The following is an excerpt from Will Marshall’s column in today’s U.S. News & World Report:
Engagement with North Korea has been a bust—at least in South Korea’s eyes. In sinking the South Korean warship Cheonan, the regime in Pyongyang also torpedoed the South’s “sunshine policy” of humanitarian aid and economic investment in the North. Let’s hope the incident also shatters some illusions in Washington.
South Korean President Lee Myung Bak said the attack, which killed 46 sailors, has awakened South Koreans to “the reality that the nation faces the most belligerent regime in the world.” Seoul moved swiftly to seal the border, freeze trade, ban North Korean ships from its territorial waters, and designate the North as its archenemy. Bak’s militant response, however, seems to have rattled many South Koreans. Instead of rallying around the government, voters last week handed his Grand National Party a stinging defeat in local and regional elections. The prosperous South may no longer believe that Pyongyang can be tamed by economic blandishments, but young Koreans especially want to defuse the crisis.
The Obama administration is standing in solidarity with South Korea and pressing China to support new United Nations sanctions against North Korea. Secretary of State Hillary Clinton was recently in Seoul, where she reaffirmed the U.S. policy of “strategic patience.” Officials traveling with her said there will be no push to restart nuclear disarmament talks. “What we’re focused on is changing North Korean behavior,” the Washington Post quoted one official as saying.

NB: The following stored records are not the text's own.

/-! ### The mesh (R49) and routes (R59, R60) -/

/-- Link between (x, y) and (x + 1, y). -/
def hLink (x y : Nat) : Nat := y * 15 + x
/-- Link between (x, y) and (x, y + 1). -/
def vLink (x y : Nat) : Nat := 120 + x * 7 + y
/-- Lath seam links (R49). -/
def seamLink (n : Nat) : Bool :=
  if n < 120 then n % 15 == 3 || n % 15 == 7 || n % 15 == 11 else (n - 120) % 7 == 3
/-- The two cells a link joins, west or north end first. -/
def linkEnds (n : Nat) : Nat × Nat :=
  if n < 120 then (cellAt (n % 15) (n / 15), cellAt (n % 15 + 1) (n / 15))
  else (cellAt ((n - 120) / 7) ((n - 120) % 7), cellAt ((n - 120) / 7) ((n - 120) % 7 + 1))
/-- Link on side d of a cell, if the mesh has one there. -/
def linkOf (c : Nat) (d : Dir) : Option Nat :=
  let x := cellX c
  let y := cellY c
  match d with
  | .north => if y = 0 then none else some (vLink x (y - 1))
  | .south => if y = 7 then none else some (vLink x y)
  | .west => if x = 0 then none else some (hLink (x - 1) y)
  | .east => if x = 15 then none else some (hLink x y)
  | .loc => none
/-- The cell on the other end of side d. -/
def neighbour (c : Nat) (d : Dir) : Option Nat :=
  let x := cellX c
  let y := cellY c
  match d with
  | .north => if y = 0 then none else some (cellAt x (y - 1))
  | .south => if y = 7 then none else some (cellAt x (y + 1))
  | .west => if x = 0 then none else some (cellAt (x - 1) y)
  | .east => if x = 15 then none else some (cellAt (x + 1) y)
  | .loc => none
/-- Side an XY packet leaves router c on toward cell t (R59). -/
def xyDir (c t : Nat) : Dir :=
  if cellX t > cellX c then .east else if cellX t < cellX c then .west
  else if cellY t > cellY c then .south else if cellY t < cellY c then .north else .loc
/-- The columns or rows passed from a to b, both included. -/
def span (a b : Nat) : List Nat := (List.range (max a b - min a b + 1)).map (· + min a b)
/-- Links of the XY path from s to d. -/
def xyLinks (s d : Nat) : List Nat :=
  let y := cellY s
  let x := cellX d
  ((span (cellX s) x).dropLast.map (fun i => hLink i y)) ++ ((span y (cellY d)).dropLast.map (fun j => vLink x j))
/-- Dies of the XY path from s to d. -/
def xyDies (s d : Nat) : List Nat :=
  ((span (cellX s) (cellX d)).map (fun i => cellAt i (cellY s) / 16))
    ++ ((span (cellY s) (cellY d)).map (fun j => cellAt (cellX d) j / 16))
/-- The XY path avoids every fenced link and fenced die. -/
def xyClear (m : FenceMap) (s d : Nat) : Bool :=
  !(xyLinks s d).any m.links.contains && !(xyDies s d).any m.dies.contains
/-- Hops between two cells. -/
def hops (s d : Nat) : Nat :=
  (max (cellX s) (cellX d) - min (cellX s) (cellX d)) + (max (cellY s) (cellY d) - min (cellY s) (cellY d))
/-- What a detour entry says (R60). -/
inductive Route where
  | direct | via (w : Nat) | unreachable
  deriving DecidableEq, Repr
/-- route(s, d) of R60. -/
def route (m : FenceMap) (s d : Nat) : Route :=
  if m.dies.contains (d / 16) then .unreachable
  else if xyClear m s d then .direct
  else
    let ok := (List.range 128).filter (fun w => !m.dies.contains (w / 16) && xyClear m s w && xyClear m w d)
    match ok.foldl (fun (acc : Option (Nat × Nat)) w =>
        let l := hops s w + hops w d
        match acc with
        | some (v, k) => if l < k then some (w, l) else some (v, k)
        | none => some (w, l)) none with
    | some (w, _) => .via w
    | none => .unreachable
/-- The 16-bit detour entry of a route (Table 2-19). -/
def Route.code : Route → Nat
  | .direct => 0
  | .via w => 0x4000 + w
  | .unreachable => 0x8000
/-- The map router c works by: the new one once it has run its part of the open epoch (R67). -/
def State.mapAt (s : State) (c : Cell) : FenceMap :=
  if s.scrim.epochOpen && !s.scrim.applied.contains c then s.scrim.oldFence else s.scrim.fence
/-- The word of SCRIM_DETOUR[n] of cell c. -/
def State.detourWord (s : State) (c : Cell) (n : Nat) : Nat :=
  if (s.mapAt c).links = [] ∧ (s.mapAt c).dies = [] then 0
  else (List.range 4).foldl (fun acc k => acc + (route (s.mapAt c) c.val (4 * n + k)).code * 2 ^ (16 * k)) 0
/-- The route of a packet from its source, by the table of its source (R59). -/
def State.routeOf (s : State) (c d : Cell) : Route := route (s.mapAt c) c.val d.val
/-- A packet leaving its source: ROUTE, WCELL and FEP as the detour table gives them. -/
def State.stampRoute (s : State) (p : Pkt) : Pkt :=
  let p := { p with fep := s.rdb (F.SCRIM_RTR_STATUS_FEP p.src) }
  match s.routeOf p.src p.dst with
  | .via w => { p with route := 1, wcell := Cell.of w }
  | _ => { p with route := 0, wcell := 0 }

/-! ### Packets in flight -/

/-- Replaces a packet in flight, and the router it stands at. -/
def State.moveTo (s : State) (p q : Pkt) (c : Cell) : State :=
  { s with scrim.flight := s.scrim.flight.map (fun f => if f.p.same p then { f with loc := c, p := q } else f) }
/-- Packets absorbed leave flight, and every router that holds part of them. -/
def State.absorb (s : State) (ps : List Pkt) : State :=
  { s with scrim.flight := s.scrim.flight.filter (fun f => !ps.any (fun p => f.p.same p)) }.purgeUnits
    (fun q => ps.any (fun p => q.same p))
/-- Packets absorbed on a failed path: their requests go out again (R69). -/
def State.lose (s : State) (ps : List Pkt) : State :=
  let t := s.absorb ps
  { t with spill.lost := t.spill.lost ++ ps }
/-- Whatever holds part of a packet holds it changed. -/
def State.patch (s : State) (p : Pkt) (f : Pkt → Pkt) : State :=
  let g (q : Pkt) : Pkt := if q.same p then f q else q
  { s with
    scrim.flight := s.scrim.flight.map (fun (x : Flying) => { x with p := g x.p })
    scrim.buf := s.scrim.buf.map (fun e => (e.1, e.2.map (fun (b : BufUnit) => { b with p := g b.p })))
    scrim.rx := s.scrim.rx.map (fun e => (e.1, (g e.2.1, e.2.2)))
    scrim.eject := s.scrim.eject.map (fun e => (e.1, (g e.2.1, e.2.2)))
    scrim.finish := s.scrim.finish.map (fun e => (e.1, e.2.map (fun (x : Pkt × Nat) => (g x.1, x.2))))
    scrim.unacked := s.scrim.unacked.map (fun e => (e.1, e.2.map (fun (x : Pkt × Nat) => (g x.1, x.2))))
    scrim.waiting := s.scrim.waiting.map (fun e => (e.1, e.2.map g))
    scrim.heldUnits := s.scrim.heldUnits.map (fun e => (e.1, e.2.map (fun (x : Pkt × Nat) => (g x.1, x.2)))) }
/-- The router of cell c is in the mesh: its die's spine is on (R48). -/
def State.spineOn (s : State) (c : Cell) : Bool := s.domain (spineDom (dieOf c)) == 1
/-- The output of router c that a packet standing there takes. -/
def outOf (c : Cell) (p : Pkt) : Dir := xyDir c.val p.heading
/-- Output d of router c is dead (R66). -/
def State.outDead (s : State) (c : Cell) (d : Dir) : Bool := s.rdBit (F.SCRIM_RTR_STATUS_OUT_DEAD c) d.num
/-- Units in the buffer of input i of router c. -/
def State.units (s : State) (c : Cell) (i : Nat) : List BufUnit := mgetD [] s.scrim.buf (c.val * 5 + i)
/-- What the far end of output d of router c has received of a packet whose tail is still here. -/
def State.passedUnits (s : State) (c : Cell) (d : Dir) (p : Pkt) : Option Nat :=
  match neighbour c.val d with
  | none => none
  | some n => match mget s.scrim.rx ((n * 5 + d.opp.num) * 8 + p.opc.vc) with
    | some (q, k) => if q.same p then some k else none
    | none => none
/-- The packets whose units router c holds for output d, or that have begun to pass it, each once. -/
def State.queuedFor (s : State) (c : Cell) (d : Dir) : List Pkt :=
  let here := ((List.range 5).flatMap (fun i => (s.units c i).map (fun (b : BufUnit) => b.p)))
    ++ (if d = .loc then [] else mgetD [] s.scrim.waiting c.val)
  let passing := match neighbour c.val d with
    | some n => (List.range 8).filterMap (fun v => (mget s.scrim.rx ((n * 5 + d.opp.num) * 8 + v)).map (·.1))
    | none => []
  (here.filter (fun (p : Pkt) => outOf c p == d)
    ++ ((mgetD [] s.scrim.unacked (c.val * 5 + d.num)).map (fun (x : Pkt × Nat) => x.1)) ++ passing).foldl
      (fun (l : List Pkt) p => if l.any (fun q => q.same p) then l else l ++ [p]) []
/-- Units of a packet from number k on leave the buffers of router c: they have not passed the point that has received k of them. -/
def State.dropRest (s : State) (c : Cell) (p : Pkt) (k : Nat) : State :=
  { s with scrim.buf := s.scrim.buf.filterMap (fun e =>
      let l := if e.1 / 5 = c.val then e.2.filter (fun (b : BufUnit) => !(b.p.same p && decide (k ≤ b.u))) else e.2
      if l = [] then none else some (e.1, l)) }
/-- From its death on, an output absorbs every unit queued for it (R66): a packet that has not begun to pass it is lost, and of one
that has, the sending router discards the rest. Each packet counts once. -/
def State.absorbDead (s : State) (c : Cell) (d : Dir) : State :=
  let ps := s.queuedFor c d
  let s := ps.foldl (fun (s : State) (p : Pkt) => match s.passedUnits c d p with
    | some k => s.dropRest c p k
    | none => s.lose [p]) { s with scrim.unacked := mdel s.scrim.unacked (c.val * 5 + d.num) }
  s.sat (F.SCRIM_ABSORB_DEAD_OUT c) ps.length

/-! ### Units (R72, R73) -/

/-- Slots of a unit: one for the header, two for a data unit. -/
def unitSlots (u : Nat) : Nat := if u = 0 then 1 else 2
/-- A cell starts a packet toward Scrim: it takes its place in the order of injection (R58), and is counted and timed. -/
def State.injected (s : State) (c : Cell) (p : Pkt) : State :=
  { s with scrim := { s.injection c p with
      flight := (s.scrim.flight.filter (fun f => !(f.p.same p && f.inj == 0)))
        ++ ((s.scrim.flight.filter (fun f => f.p.same p && f.inj == 0)).map (fun f => { f with inj := 1 })) } }
/-- A unit reaches its cell. -/
def State.received (s : State) (c : Cell) (p : Pkt) (u : Nat) : State := { s with scrim := s.receipt c p u (unitBytes u) }
/-! ### Edges of a die (R63) -/

/-- The edge of a die that side d of cell c crosses, with the link's number in it, if the link is a seam. -/
def edgeOf (c : Nat) (d : Dir) : Option (Nat × Nat) :=
  match linkOf c d with
  | some n => if seamLink n then some (d.num, match d with
      | .east | .west => c % 16 / 4
      | _ => c % 4) else none
  | none => none
/-- The die that edge e of die d faces. -/
def edgeFaces (d e : Nat) : Option Nat :=
  if (edgePresent d).testBit e then
    some (match e with | 0 => d - 4 | 1 => d + 1 | 2 => d + 4 | _ => d - 1)
  else none
/-- The four seam links of an edge. -/
def edgeLinks (d e : Nat) : List Nat :=
  (List.range 4).filterMap (fun j =>
    let c := match e with | 0 => d * 16 + j | 1 => d * 16 + 4 * j + 3 | 2 => d * 16 + 12 + j | _ => d * 16 + 4 * j
    linkOf c (match e with | 0 => Dir.north | 1 => .east | 2 => .south | _ => .west))
/-- Every Lath link of a die. -/
def dieSeams (d : Nat) : List Nat := (List.range 4).flatMap (fun e => if (edgePresent d).testBit e then edgeLinks d e else [])

/-- An edge whose links have all ended their training is ACTIVE, or FENCED where every one of them is fenced (R63, Table 2-20). -/
def State.edgeTrained (s : State) (d e : Nat) : State :=
  let l := edgeLinks d e
  if l.any s.scrim.training.contains then s
  else if l.all s.scrim.fence.links.contains then (s.wr (F.DIE_LATH_STATUS_STATE d e) 3).wrBit (F.DIE_STATUS_EDGE_UP d) e false
  else (s.wr (F.DIE_LATH_STATUS_STATE d e) 2).wrBit (F.DIE_STATUS_EDGE_UP d) e true
/-- Seam links start to train (R63): their edges show TRAINING unless they are up already. -/
def State.startTraining (s : State) (d e : Nat) (ls : List Nat) : State :=
  match edgeFaces d e with
  | none => s
  | some x =>
    let tr (s : State) (d e : Nat) : State :=
      if s.rd (F.DIE_LATH_STATUS_STATE d e) = 2 then s else s.wr (F.DIE_LATH_STATUS_STATE d e) 1
    let t := { s with scrim.training := s.scrim.training ++ ls.filter (fun n => !s.scrim.training.contains n) }
    if ls = [] then s else tr (tr t d e) x ((e + 2) % 4)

Patience, no doubt, is a virtue in dealing with North Korea’s volatile dictator, Kim Jong Il. But it is not a policy. The United States has been trying to change the regime’s behavior since the Cold War ended, with little to show for it. Despite periodic bouts of U.S. engagement, multilateral diplomacy, and economic assistance, things have gotten worse. North Korea has developed and tested nuclear bombs, aided Syria’s clandestine nuclear program, sold missiles to Iran, and run a counterfeit-dollar racket, all while starving millions of its own people.
So what should be the strategic aim of U.S. policy toward North Korea?

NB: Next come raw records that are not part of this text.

/-! ### The tail (R121 to R125) -/

def State.sctx (s : State) (c : Cell) (n : Nat) : Option SpillCtx := mget s.spill.ctx (c.val * 64 + n)
def State.setSctx (s : State) (c : Cell) (n : Nat) (x : SpillCtx) : State :=
  { s with spill.ctx := mput s.spill.ctx (c.val * 64 + n) x }
/-- The context of a SPILLED VOQ. -/
def State.ctxOf (s : State) (c : Cell) (i o tc : Nat) : Option (Nat × SpillCtx) :=
  (s.spill.ctx.find? (fun e => e.1 / 64 == c.val && e.2.inp == i && e.2.out == o && e.2.tc == tc)).map
    (fun e => (e.1 % 64, e.2))
/-- The free spill context with the lowest number: which one opens, the spec leaves open (DESIGN CHOICE, log 113). -/
def State.freeCtxNum (s : State) (c : Cell) : Option Nat := (List.range 64).find? (fun n => (s.sctx c n).isNone)
/-- Data units of a frame in the buffer now: those it had, and those that have arrived since at its input's rate. -/
def State.unitsIn (s : State) (c : Cell) (i : Nat) (f : Frame) : Nat :=
  min f.p.len.val (f.got + (s.cyc - f.cyc) * s.endRate c i / (240 * 64))
/-- The tail writes n words from word w on. Words 0 to 62 of a chunk carry frames, and at word 63 the tail must take its next chunk
(R120 to R122): it does so for its next word, so that a frame that ends at word 62 leaves the tail at 63 (DESIGN CHOICE, log 110).
A frame of LEN 64 that starts at word 62 covers three chunks, although R121 says at most two (DESIGN CHOICE, log 111). The chunks
that it takes from `pool`, the last word, and the words left without one. -/
def tailWords (w n : Nat) : List Nat → List Nat × Nat × Nat
  | [] => ([], min 63 (w + n), n - (63 - w))
  | ch :: pool =>
    if w + n ≤ 63 then ([], w + n, 0)
    else
      let r := tailWords 0 (n - (63 - w)) pool
      (ch :: r.1, r.2.1, r.2.2)
/-- The link words of chunks that the tail leaves for the next ones (Table 4-2). -/
def linkWords (c : Cell) (n stack cseq : Nat) : List Nat → NMap LinkWord → NMap LinkWord
  | a :: b :: t, m =>
    linkWords c n stack (cseq + 1) (b :: t) (mput m (stack * 2 ^ 21 + a) ⟨cseq % 65536, n, c.val, stack, b⟩)
  | _, m => m
/-- The tail writes the words of the newest frame of context n that are left, taking chunks from the spare pool, oldest grant first
(R122), and no unit of it before that has arrived (R123). -/
def State.writeRest (s : State) (c : Cell) (n : Nat) : State :=
  match s.sctx c n with
  | none => s
  | some x => match x.frames.getLast? with
    | none => s
    | some w =>
      if w.left = 0 then s
      else
        let n' := min w.left (s.unitsIn c x.inp w.f + w.left - w.f.p.len.val)
        let (new, word, rest) := tailWords x.tailWord n' (s.spare c)
        let left := w.left - (n' - rest)
        let chunk := (new.getLast?).getD x.tailChunk
        let first : Nat × Nat := if w.left = w.f.p.len.val + 1 then (if x.tailWord = 63 then (new.headD 0, 0) else (x.tailChunk, x.tailWord))
          else (w.chunk, w.word)
        let w := { w with left := left, chunk := first.1, word := first.2, endChunk := chunk, endWord := word }
        let s := { s with spill.link := linkWords c n x.stack (x.cseq + x.chunks.length - 1) (x.tailChunk :: new) s.spill.link }
        (s.setSpare c ((s.spare c).drop new.length)).setSctx c n { x with
          frames := x.frames.dropLast ++ [w], chunks := x.chunks ++ new, tailChunk := chunk, tailWord := word }
/-- The tail of context n writes frame f (R122, R123): word 0 with its length slot zero, and its data units as they arrive; ENQ_NS is taken
now. A frame that finds no room for word 0, or an older one that waits, waits at output WHEY. The tail finds the granules that are
uncorrectable in the buffer (Table 4-4). -/
def State.writeFrame (s : State) (c : Cell) (n : Nat) (f : Frame) : State :=
  match s.sctx c n with
  | none => s
  | some x =>
    let held := !x.wait.isEmpty || x.frames.any (fun w => w.left != 0) || (x.tailWord = 63 && (s.spare c).isEmpty)
    if held then s.setSctx c n { x with wait := x.wait ++ [f] }
    else
      let s := s.sat (F.SPILL_ERR_TAIL_UNCORR c) ((List.range f.p.granules).filter (fun j => f.bad.getLsbD j)).length
      if f.bad.getLsbD 0 then
        -- the frame is not written: internal work, absorbed (R69)
        (s.freeGran c x.out x.tc f.p.granules false).lose [f.p]
      else
        let units := (List.range f.p.len.val).filter (fun j => f.bad.getLsbD (1 + 2 * j) || f.bad.getLsbD (2 + 2 * j))
        let pm : Word := units.foldl (fun m j => m ||| 1#64 <<< j) f.p.pois
        let w : WFrame :=
          { f := f, fseq := x.fseqWr, enqNs := s.ns % 2 ^ 32, pmap := pm, streamed := s.unitsIn c x.inp f < f.p.len.val, acked := false,
            charge := f.p.granules, left := f.p.len.val + 1, chunk := 0, word := 0, endChunk := 0, endWord := 0 }
        (s.setSctx c n { x with frames := x.frames ++ [w], fseqWr := (x.fseqWr + 1) % 65536 }).writeRest c n
/-- Frames that wait for a chunk go on, the lowest context first while chunks last (DESIGN CHOICE, log 112). -/
def State.writeWaiting (s : State) (c : Cell) : State :=
  (List.range 64).foldl (fun s n =>
    let s := s.writeRest c n
    match s.sctx c n with
    | some x => match x.wait with
      | f :: rest =>
        if x.frames.any (fun w => w.left != 0) || (x.tailWord = 63 && (s.spare c).isEmpty) then s
        else
          let s := (s.setSctx c n { x with wait := [] }).writeFrame c n f
          rest.foldl (fun (s : State) g => s.writeFrame c n g) s
      | [] => s
    | none => s) s
/-- What the controller reports with a grant about the frame that waits for it in the lowest context stands with the frame. -/
def State.markWaiting (s : State) (c : Cell) (bad : BitVec 129) : State :=
  match (List.range 64).find? (fun n => ((s.sctx c n).map (fun x => !x.wait.isEmpty)).getD false) with
  | some n => match s.sctx c n with
    | some x => s.setSctx c n { x with wait := match x.wait with
        | f :: rest => { f with bad := f.bad ||| bad } :: rest
        | [] => [] }
    | none => s
  | none => s
/-- A frame of the context waits for a chunk (R122): word 0 of its oldest that waits, or the rest of one past word 62. -/
def State.chunkWaits (s : State) (c : Cell) (x : SpillCtx) : Bool :=
  x.tailWord = 63 && (s.spare c).isEmpty && (!x.wait.isEmpty || x.frames.any (fun w => decide (0 < w.left) && decide (w.f.p.len.val < s.unitsIn c x.inp w.f + w.left)))
/-- The length slot of a frame is written: its last word is, and its last unit has arrived (R123). -/
def State.slotWritten (s : State) (c : Cell) (x : SpillCtx) (w : WFrame) : Bool :=
  w.left == 0 && s.unitsIn c x.inp w.f == w.f.p.len.val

Some foreign policy “realists” seem to believe that, if only the United States and its international partners can cobble together the right mix of economic incentives and diplomatic pressure, Pyongyang will eventually come to its senses. But North Korea offers a perfect illustration of realism’s blind spot—its inability to grasp the connection between the nature of regimes and their external conduct.